The goal is to promote the analysis of the design principles and dynamic behaviors of complex biological systems, with the expectation that such an understanding ultimately will impact the treatment of human disorders and disease. If successful, these design principles and dynamic behaviors will be presented in quantitative formats that readily allow testing by both computer modeling and in vivo approaches.
Currently, there are a number of projects, some of which were presented by participants, that merit inclusion as BSA. However, quantitative, integrative treatments of classical molecular biological, genetic, cell biological, and biochemical data are relatively novel, with few experienced investigators. The participants suggested that adoption of these quantitative approaches would require a variety of supporting initiatives. These fall into the broad categories of cross-disciplinary and collaborative research projects, educational efforts, and infrastructure support.
In September 1997, members of the National Advisory General Medical Sciences (NAGMS) Council were informed that staff intended to convene an informal workshop on analyzing complex biological systems. This initiative reflects a growing sense among some researchers that investigators are encountering significant new challenges that may go beyond traditional--and even very recently developed--biomedical research approaches. Thus, to continue making progress, investigators may well need fundamentally new strategies, approaches, and tools to identify and understand the design principles and dynamics of complex biological processes.
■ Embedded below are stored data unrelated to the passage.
/-- The frames of a dump are restored under its unwrapped key or declared lost: those on pages that cannot be corrected, those that fail
FRAME_MAC or disagree with their entry, and those that were not written. Window pages that are lost are zeros. Record 0x6024 counts the
frames of a page, with its channel, and then the window pages lost otherwise (R229, R233). A band frame that is lost is missed when its
step is redone (R177). -/
def Dev.restoreFrames (s : Dev) (i : Nat) (pages : List (Nat × Nat)) (bad : List Nat) : Dev :=
  let v := s.vslot i
  let onBad (n : Nat) : Bool := pages.any fun p => frameOnPage n p.1
  let ok (n : Nat) : Bool := n < v.written && !bad.contains n && !onBad n
  let lost := (v.manifest.zipIdx.filter fun e => !ok e.2)
  let s := s.each (v.manifest.zipIdx.filter fun e => ok e.2) fun s e => s.restoreFrame e.1
  let s := s.each pages fun s p =>
    let n := (lost.filter fun e => e.2 < v.written && frameOnPage e.2 p.1).length
    if n = 0 then s else s.vaultRecordOf 0x6024 p.2 n v.dumpSeq
  let told := (lost.filter fun e => e.1.kind = 2 && !(e.2 < v.written && onBad e.2)).length
  let s := if told = 0 then s else s.vaultRecord 0x6024 told v.dumpSeq
  s.onVlt fun x => { x with
    restoring := some i
    dumpKey := some (unwrapDumpKey v.wrapped)
    restored := v.manifest.length - lost.length
    restoreLost := (lost.filter fun e => e.1.kind = 0).map fun e => (e.1.field, e.1.address) }

/-- The fields whose entries this chip's store holds and that have a set furrow bit. -/
def Dev.furrowFields (s : Dev) : List Nat :=
  sortBy id ((s.mst.entries.map (·.1)).filter fun f => s.ownsEntry f && (s.coarseMap f ≠ 0 || s.mst.fine.any (·.1 = f)))

/-- VLT_DUMP_ABSENT: nothing is restored; one record 0x6028 for each field with a set furrow bit (R228, R235). -/
def Dev.dumpAbsent (s : Dev) (slot : Option Nat) : Dev :=
  let seq := match slot with
    | some i => (s.vslot i).dumpSeq
    | none => 0
  s.each s.furrowFields fun s _ => s.vaultRecord 0x6028 1 seq

/-- VAULT_RESTORE_START: both headers are read and the first row of R228 that matches is acted on. -/
def Dev.restoreStart (s : Dev) (badPages : List (Nat × Nat)) (badFrames badBlocks : List Nat) : Dev :=
  if !s.awake || !s.sys.dramReady || s.sys.restoreChosen then s
  else
    let s := (s.dropForeign 0).dropForeign 1
    let pick := (s.newestSlot fun v => v.unconsumed && v.manifestOk && v.footer).or (s.newestSlot fun v => v.unconsumed && v.manifestOk)
    let s := match pick with
      | some i => (s.placeBook i badBlocks).restoreFrames i badPages badFrames
      | none =>
        let old := s.newestSlot VSlot.unconsumed
        if old.isSome || s.mst.slots ≠ [] then s.dumpAbsent old else s
    (s.onSys fun y => { y with restoreChosen := true }).rearm

/-- VLT_RESTORE_DONE: the consumed page is written, the slot's background erase begins, and the restore is recorded (R228,
R230). A power fail that has been latched stopped the restore (R447). -/
def Dev.restoreDone (s : Dev) : Dev :=
  match s.vlt.restoring with
  | none => s
  | some i =>
    if !s.awake || s.vlt.pwrfailLatched then s
    else
      let v := s.vslot i
      let s := s.vaultRecord (if v.footer then 0x6023 else 0x6022) s.vlt.restored v.dumpSeq
      let boot := s.mst.bootCount
      let s := s.onVslot i fun v => { v with consumed := true, consumedBoot := boot, erasing := true, erasedPages := 0 }
      (s.onVlt fun x => { x with restoring := none, dumpKey := none }).rearm

/-- After the restore: the restored lines of a field that is taken up get their slots (R229), its lost lines are handled
(R231), and its wait ends (R452). Lines of fields that the partner owns are discarded (R263). -/
def Dev.restoreField (s : Dev) (f : Field) : Dev :=
  let s := s.onCache fun k => { k with lines := k.lines.map fun l =>
    if l.field = f.id && l.slot.isNone then { l with slot := s.lineSlot f l.lba } else l }
  let s := s.each (s.vlt.restoreLost.filter fun e => e.1 = f.id) fun s e => s.loseLine f.id e.2
  (s.onVlt fun v => { v with restoreLost := dropAll (fun e => e.1 = f.id) v.restoreLost }).onField f.id fun f => { f with restoreWait := false }

/-- What a tick boundary does for the fields that wait for the restore. -/
def Dev.restoreBoundary (s : Dev) : Dev :=
  if !s.sys.restoreChosen || s.vlt.restoring.isSome then s
  else
    s.each (s.fields.filter fun f => f.restoreWait && f.assembled && !f.ownerWait) fun s f =>
      if f.owned then s.restoreField f
      else ((s.onCache fun k => { k with lines := dropAll (fun l => l.field = f.id) k.lines }).onVlt fun v =>
        { v with restoreLost := dropAll (fun e => e.1 = f.id) v.restoreLost }).onField f.id fun f => { f with restoreWait := false }

/-- The pages of a slot, 16 KiB each (R220, R221). -/
def Dev.slotPages (s : Dev) : Nat := s.vlt.slotBytes / 16384

/-- VAULT_ERASE_DONE: a slot's background erase has come as far as `pages` in slot order, from the header page on; with all of them it
completes (R230). -/
def Dev.eraseDone (s : Dev) (i pages : Nat) : Dev :=
  let v := s.vslot i
  if !s.awake || !v.erasing || 2 ≤ i || s.vlt.dumping = some i then s
  else if s.slotPages ≤ pages then (s.onVslot i fun _ => .blank).rearm
  else if pages ≤ v.erasedPages then s
  else s.onVslot i fun _ => { VSlot.blank with erased := false, erasing := true, erasedPages := pages }

/-! ## Vault faults (R233) -/

/-- VLT_HEALTH_TEST: the test of spare blocks falls due, or a channel fails; blocks that fail, given by their channels, leave the pool:
record 0x6027 for each channel with its count. -/
def Dev.healthTest (s : Dev) (failed : List Nat) (channel : Option Nat) : Dev :=
  let due := s.vlt.testAt.toNat + ticksOfSeconds (3600 * s.param .vltTestHours) ≤ s.now
  if !s.awake || !(due || channel.isSome) then s
  else
    let now := s.tck.count
    let s := s.onVlt fun v => { v with
      testAt := if due then now else v.testAt
      retired := v.retired + failed.length
      failedCh := match channel with | some c => addNew c v.failedCh | none => v.failedCh }
    let s := s.each (dedup failed) fun s c => s.vaultRecordOf 0x6027 c (failed.count c) 0
    let s := match channel with
      | some c => s.vaultRecordOf 0x6027 c 1 0
      | none => s
    s.rearm

/-- VAULT_NAND_FAULT: a block is retired and replaced from spares: record 0x6026. -/
def Dev.nandFault (s : Dev) (c : Nat) : Dev :=
  if !s.awake || s.vlt.dumping.isSome then s
  else ((s.onVlt fun v => { v with retired := v.retired + 1 }).record 0x6026 (s.srcEngine (0x80 + c)) 1 0 0).rearm

/-- What a tick boundary does for the cache and the vault. -/
def Dev.vaultBoundary (s : Dev) : Dev := s.rearm.dumpBoundary.restoreBoundary.lostBoundary.protBoundary.loadBoundary

/-! ## Commands -/

/-- HOLDUP_OK_CHANGE. -/
def execHoldupOkChange (high : Bool) (s : State) : Host.Outcome State Fault Refusal :=
  .next { s with toDev := s.toDev.holdup high }

/-- HOLDUP_SETTLE_EXPIRED. -/
def execHoldupSettleExpired (s : State) : Host.Outcome State Fault Refusal :=
  .next { s with toDev := s.toDev.holdupSettles }

/-- DRM_CHANNEL_FAILED. -/
def execDrmChannelFailed (channel : Nat) (s : State) : Host.Outcome State Fault Refusal :=
  .next { s with toDev := s.toDev.channelFails channel }

/-- DRM_DIRECTORY_REBUILT. -/
def execDrmDirectoryRebuilt (s : State) : Host.Outcome State Fault Refusal :=
  .next { s with toDev := s.toDev.directoryRebuilt }

/-- DRM_PATROL. -/
def execDrmPatrol (faults : List (PatrolAt × FrameFault)) (s : State) : Host.Outcome State Fault Refusal :=
  .next { s with toDev := s.toDev.patrol faults }

/-- DUMP_START. -/
def execDumpStart (s : State) : Host.Outcome State Fault Refusal := .next { s with toDev := s.toDev.dumpStart }

/-- VAULT_RESTORE_START. -/
def execVaultRestoreStart (damage : DumpDamage) (badFbkBlocks : List Nat) (s : State) :
    Host.Outcome State Fault Refusal :=
  .next { s with toDev := s.toDev.restoreStart damage.pages damage.frames badFbkBlocks }

/-- VLT_RESTORE_DONE. -/
def execVltRestoreDone (s : State) : Host.Outcome State Fault Refusal := .next { s with toDev := s.toDev.restoreDone }

/-- VAULT_ERASE_DONE. -/
def execVaultEraseDone (reach : EraseReach) (s : State) : Host.Outcome State Fault Refusal :=
  .next { s with toDev := s.toDev.eraseDone reach.slot reach.pages }

/-- VLT_HEALTH_TEST. -/
def execVltHealthTest (failed : List Nat) (channel : Option Nat) (s : State) : Host.Outcome State Fault Refusal :=
  .next { s with toDev := s.toDev.healthTest failed channel }

/-- VAULT_NAND_FAULT. -/
def execVaultNandFault (channel : Nat) (s : State) : Host.Outcome State Fault Refusal :=
  .next { s with toDev := s.toDev.nandFault channel }

end Sys2Proof.Machine
end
The workshop convened on November 24-25, 1997, at the National Institutes of Health in Bethesda, MD. Participants included researchers with specialties such as genetics, biochemistry, physiology, the neurosciences, and medicine. Some participants were trained in non-biological disciplines such as mathematics, physics, and engineering, with experience in the analysis of complex systems. One workshop participant, Dr. Susan Henry, who is an NAGMS Council member, was asked to deliver the workshop's recommendations to other members of the Council during its January 1998 meeting.
Defining the Challenge
During the past decade, biomedical researchers have been amassing an enormous volume of valuable data across a wide spectrum of the biological world. This information ranges from detailed molecular descriptions of multicomponent protein systems, including important enzyme-substrate and receptor-ligand complexes, to genomic DNA sequence information for more than a dozen microorganisms as well as extensive DNA sequence information for other microorganisms, plants, and animals. On another level, biologists are also learning a great deal about essential subcellular structures, such as the mitotic apparatus for separating chromosomes and organelles that are responsible for cellular locomotion, and about the way genetically specified programs operate during differentiation and development of specialized cells, tissues, and organs.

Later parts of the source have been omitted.